¡Qué rico! Felicidades a la cocinera.
com-PLI-men-ti — acento en la segunda sílaba. 'Cuoca' — CUO-ca, acento en la primera sílaba.
Se dice durante o después de una comida en un hogar italiano. Elogiar la comida es obligatorio. 'Complimenti alla cuoca/al cuoco' (felicidades a la cocinera/cocinero) es la frase clásica — incluso si se dice directamente al cocinero.
En la hospitalidad casera italiana, elogiar la comida es tan importante como comerla. Los elogios específicos son mejores que los genéricos — 'il sugo è perfetto' (la salsa está perfecta), 'non ho mai mangiato una pasta così buona' (nunca he comido una pasta tan buena). La respuesta del cocinero será negar el elogio e insistir en la mediocridad.
Non ho mai mangiato così bene.
Nunca he comido tan bien.
Hiperbólico pero esperado y recibido con calidez.

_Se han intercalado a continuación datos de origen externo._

/-- FRAME_STOP_DRAIN_END (R232 to R234): every slot is zeroised and given back, the frame is stopped, its descriptors end
and its contexts are unbound; what must still be written goes through another frame. -/
def State.frameStopped (s : State) (f : Nat) : State :=
  let k := (s.frame f).cause
  let cs := s.ctxsIn f
  let svc := (s.frame f).svc
  let lost := svc.filterMap fun r => r.lostPost s f
  let s := s.refuseFrame f
  let s := s.modFrame f fun x => { x with slots := [], svc := [], poolWait := [], draining := false, stopped := true }
  let s := lost.foldl (fun t p => t.modCtx p.1 fun x => { x with posts := x.posts.filter fun q => q.id ≠ p.2 }) s
  let s := s.modXlate fun x => { x with walks := x.walks.filter fun w => w.frame ≠ f }
  let s := s.dropSpine f
  let move := svc.filter (SvcReq.keep s f)
  let s := match s.svcFrame f with
    | some g => s.modFrame g fun x => { x with svc := x.svc ++ move }
    | none => s.modFrame f fun x => { x with svc := move }
  cs.foldl (fun t c => t.stopCtx c k) s

/-- FRAME_STOP_DRAIN_END (R233). -/
def execFrameStopDrainEnd (f : Fin 16) (s : State) : Host.Outcome State Fault Refusal :=
  .next (if (s.frame f.val).draining && (s.frame f.val).drained then s.frameStopped f.val else s)

/-! ## The forager (R245, R246) -/

/-- The pages that a list of addresses touches, by one address each, at most four (R245). -/
def pagesOf (l : List Nat) : List Nat :=
  (l.foldl (fun (a : List Nat) v => if a.any fun u => u >>> 25 = v >>> 25 then a else a ++ [v]) []).take 4

/-- The source and destination addresses of one unit of a descriptor, in space 0. -/
def State.unitAddrs (s : State) (w : Work) (e : Entry) : List Nat × List Nat :=
  let b := w.box
  let k := w.unitKind
  let at_ := (List.range w.size).map fun i => (b.placeAt s.inp k w.unit e i).2
  (if b.src.space = 0 then at_.filterMap fun p => match p with | .move a _ _ _ => some a.toNat | _ => none else [],
   if b.dst.space = 0 then at_.filterMap fun p => match p with
     | .move _ _ d _ => some d.toNat
     | .pad d _ => some d.toNat
     | _ => none else [])

/-- The addresses of the next `n` units of a copy whose list entries are known. -/
def State.comingAddrs (s : State) (c : CtxNo) (w : Work) (n : Nat) : List Nat × List Nat :=
  let us := (List.range n).filterMap fun i =>
    let v := { w with unit := w.unit + i }
    if v.units ≤ v.unit then none
    else match s.listUse c v with
      | .entry e => some (s.unitAddrs v e)
      | _ => none
  (us.flatMap (·.1), us.flatMap (·.2))

/-- The addresses that the next `n` rows of a feed read. -/
def State.rowAddrs (s : State) (w : Work) (n : Nat) : List Nat :=
  let k := s.kset w.kset
  let row := k.row
  let a := w.box.src.addr + row * w.unit
  if k.word.space ≠ 0 then []
  else (List.range (min n (w.units - w.unit))).flatMap fun i => [a + row * i, a + row * i + row - 1]

/-- The pages that a descriptor in progress touches next (R245): its next 8 units, at most four pages a side, and for a list
the pages of the blocks that its entries read ahead name. -/
def State.workPages (s : State) (c : CtxNo) (w : Work) : List Nat :=
  match w.kind with
  | .feed _ => pagesOf (s.rowAddrs w 8)
  | .copy =>
    let near := s.comingAddrs c w 8
    let far := if w.box.list = 0 then ([], []) else s.comingAddrs c w 64
    pagesOf near.1 ++ pagesOf near.2 ++ (if w.box.gather then far.1 else if w.box.scatter then far.2 else [])
  | _ => []

/-- The first pages of a descriptor fetched ahead: its bases where they are translated. -/
def Held.pages (h : Held) : List Nat :=
  let b := parseBox h.bytes (zeros 128)
  if leAt h.bytes 0 2 ≠ 0x10 then []
  else (if b.src.space = 0 then [b.src.base] else []) ++ (if b.dst.space = 0 then [b.dst.base] else [])

/-- The pages that the forager covers for a channel (R245), each with the expected key set it is translated for: coming
units, descriptors fetched ahead, the next ring entry. -/
def State.foragerPages (s : State) (c : CtxNo) : List (KsetNo × Nat) :=
  let x := s.ctx c
  ((x.works.filter (·.ending.isNone)).flatMap fun w => (s.workPages c w).map fun a => (w.kset, a)) ++
    (x.held.flatMap fun h => h.pages.map fun a => (s.expected x h.bytes (parseBox h.bytes (zeros 128)), a)) ++
    (if x.priv then [] else [(x.keySet, x.entryAddr x.chanFetch.toNat)])

/-- FORAGER_WALK (R245, R246): the forager starts a walk for the first page of the channel's coming work that no buffer
holds and no walk seeks; a frame has at most 16. -/
def execForagerWalk (ch : Fin 1024) (s : State) : Host.Outcome State Fault Refusal :=
  .next (
    let f := chanFrame ch.val
    match (s.chan ch.val).ctx with
    | none => s
    | some c =>
      let x := s.ctx c
      let mine := (s.xlate.walks.filter fun w => w.frame = f && w.why == .forager).length
      if !s.moving c f || 16 ≤ mine then s
      else
        let sought (root : XRoot) (va : Nat) : Bool :=
          s.xlate.walks.any fun w => w.root == root && decide (w.va >>> 25 = va >>> 25)
        let need := (s.foragerPages c).findSome? fun p => (s.xroot x p.1).bind fun root =>
          if p.2 < 2 ^ 57 && (s.lookup f root p.2).isNone && !sought root p.2 then some (root, p.2) else none
        match need with
        | none => s
        | some (root, va) =>
          match s.startWalk f root va .forager with
          | some t => t
          | none => s)

end Sys2Proof.Machine
end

Il sugo è eccezionale — qual è il segreto?
La salsa es excepcional — ¿cuál es el secreto?
Pedir la receta es el máximo elogio.
Mia madre dovrebbe imparare questa ricetta.
Mi madre debería aprender esta receta.
Peligroso — la cocina de tu madre nunca debería ser implícitamente criticada.
El ritual italiano del cocinero de rechazar los elogios ('è una cosa semplice', 'non è niente di speciale') no es modestia genuina — es la respuesta culturalmente prescrita. La contrarrespuesta correcta es insistir en el elogio. Este intercambio puede repetirse tres o cuatro veces y ambas partes lo disfrutan.